--- Task brief ---
Each entry in the material below should be copied without any alteration.

- - -

-- ==== Sys2Proof/Laws/Memory.lean ====
section
/-! SUPPORT. The output buffer as memory (spec/20_memory R40, R41; spec/10_state R17): reads, and what the operations over it keep. -/

namespace Sys2Proof.Machine

/-- Reset leaves the buffer in its form. -/
theorem reset_obuf_wf : Memory.wf State.reset.obuf = true := rfl

/-- Raising a status leaves an empty buffer (R271). -/
theorem raiseWith_obuf_wf (st : Status) (r : Res) (s : State) : Memory.wf (raiseWith st r s).obuf = true := rfl

/-- A successful end leaves the buffer in its form when the result fits (R17). -/
theorem complete_obuf_wf (f : Byte) (o : Bytes) (r : Res) (s : State) (h : o.length ≤ Config.obufSize) :
    Memory.wf (complete f o r s).obuf = true :=
  decide_eq_true h

/-- An encoder's end keeps the form: what does not fit raises `OPERAND` (R242, R246). -/
theorem deliverText_obuf_wf (out : Bytes) (s t : State) (h : deliverText out s = .next t) : Memory.wf t.obuf = true := by
  rcases deliverText_cases out s with ⟨-, h'⟩ | ⟨hl, h'⟩
  · rw [h'] at h
    cases h
    rfl
  · rw [h'] at h
    cases h
    exact complete_obuf_wf _ _ _ _ hl

/-- A read at an index below `OLEN` answers a byte, any other read answers none (R41). -/
theorem Memory.read_isSome (m : Bytes) (i : Nat) : (Memory.read m i).isSome = decide (i < m.length) := by
  by_cases h : i < m.length <;> simp [Memory.read, h]

/-- After a command that delivers `o`, reading byte `i` gives byte `i` of `o` (R17, R40). -/
theorem read_complete (f : Byte) (o : Bytes) (r : Res) (s : State) (i : Nat) : Memory.read (complete f o r s).obuf i = o[i]? := rfl

/-- The cells of the buffer have strictly rising addresses. -/
theorem cells_rising (m : Bytes) : (Memory.cells m).Pairwise (fun a b => a.1 < b.1) := by
  rw [List.pairwise_iff_getElem]
  intro i j hi hj h
  simpa [Memory.cells] using h

/-- Equal cells are equal buffers. -/
theorem cells_injective (m n : Bytes) (h : Memory.cells m = Memory.cells n) : m = n := by
  have h' := congrArg (List.map Prod.snd) h
  have e : ∀ l : Bytes, (Memory.cells l).map Prod.snd = l := fun l => by
    have : (Prod.snd ∘ fun e : Byte × Nat => (e.2, e.1)) = Prod.fst := rfl
    rw [Memory.cells, List.map_map, this, List.zipIdx_map_fst]
  rwa [e, e] at h'

end Sys2Proof.Machine
end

- - -

--- Solution ---
-- ==== Sys2Proof/Laws/Memory.lean ====
section
/-! SUPPORT. The output buffer as memory (spec/20_memory R40, R41; spec/10_state R17): reads, and what the operations over it keep. -/

namespace Sys2Proof.Machine

/-- Reset leaves the buffer in its form. -/
theorem reset_obuf_wf : Memory.wf State.reset.obuf = true := rfl

/-- Raising a status leaves an empty buffer (R271). -/
theorem raiseWith_obuf_wf (st : Status) (r : Res) (s : State) : Memory.wf (raiseWith st r s).obuf = true := rfl

/-- A successful end leaves the buffer in its form when the result fits (R17). -/
theorem complete_obuf_wf (f : Byte) (o : Bytes) (r : Res) (s : State) (h : o.length ≤ Config.obufSize) :
    Memory.wf (complete f o r s).obuf = true :=
  decide_eq_true h

/-- An encoder's end keeps the form: what does not fit raises `OPERAND` (R242, R246). -/
theorem deliverText_obuf_wf (out : Bytes) (s t : State) (h : deliverText out s = .next t) : Memory.wf t.obuf = true := by
  rcases deliverText_cases out s with ⟨-, h'⟩ | ⟨hl, h'⟩
  · rw [h'] at h
    cases h
    rfl
  · rw [h'] at h
    cases h
    exact complete_obuf_wf _ _ _ _ hl

/-- A read at an index below `OLEN` answers a byte, any other read answers none (R41). -/
theorem Memory.read_isSome (m : Bytes) (i : Nat) : (Memory.read m i).isSome = decide (i < m.length) := by
  by_cases h : i < m.length <;> simp [Memory.read, h]

/-- After a command that delivers `o`, reading byte `i` gives byte `i` of `o` (R17, R40). -/
theorem read_complete (f : Byte) (o : Bytes) (r : Res) (s : State) (i : Nat) : Memory.read (complete f o r s).obuf i = o[i]? := rfl

/-- The cells of the buffer have strictly rising addresses. -/
theorem cells_rising (m : Bytes) : (Memory.cells m).Pairwise (fun a b => a.1 < b.1) := by
  rw [List.pairwise_iff_getElem]
  intro i j hi hj h
  simpa [Memory.cells] using h

/-- Equal cells are equal buffers. -/
theorem cells_injective (m n : Bytes) (h : Memory.cells m = Memory.cells n) : m = n := by
  have h' := congrArg (List.map Prod.snd) h
  have e : ∀ l : Bytes, (Memory.cells l).map Prod.snd = l := fun l => by
    have : (Prod.snd ∘ fun e : Byte × Nat => (e.2, e.1)) = Prod.fst := rfl
    rw [Memory.cells, List.map_map, this, List.zipIdx_map_fst]
  rwa [e, e] at h'

end Sys2Proof.Machine
end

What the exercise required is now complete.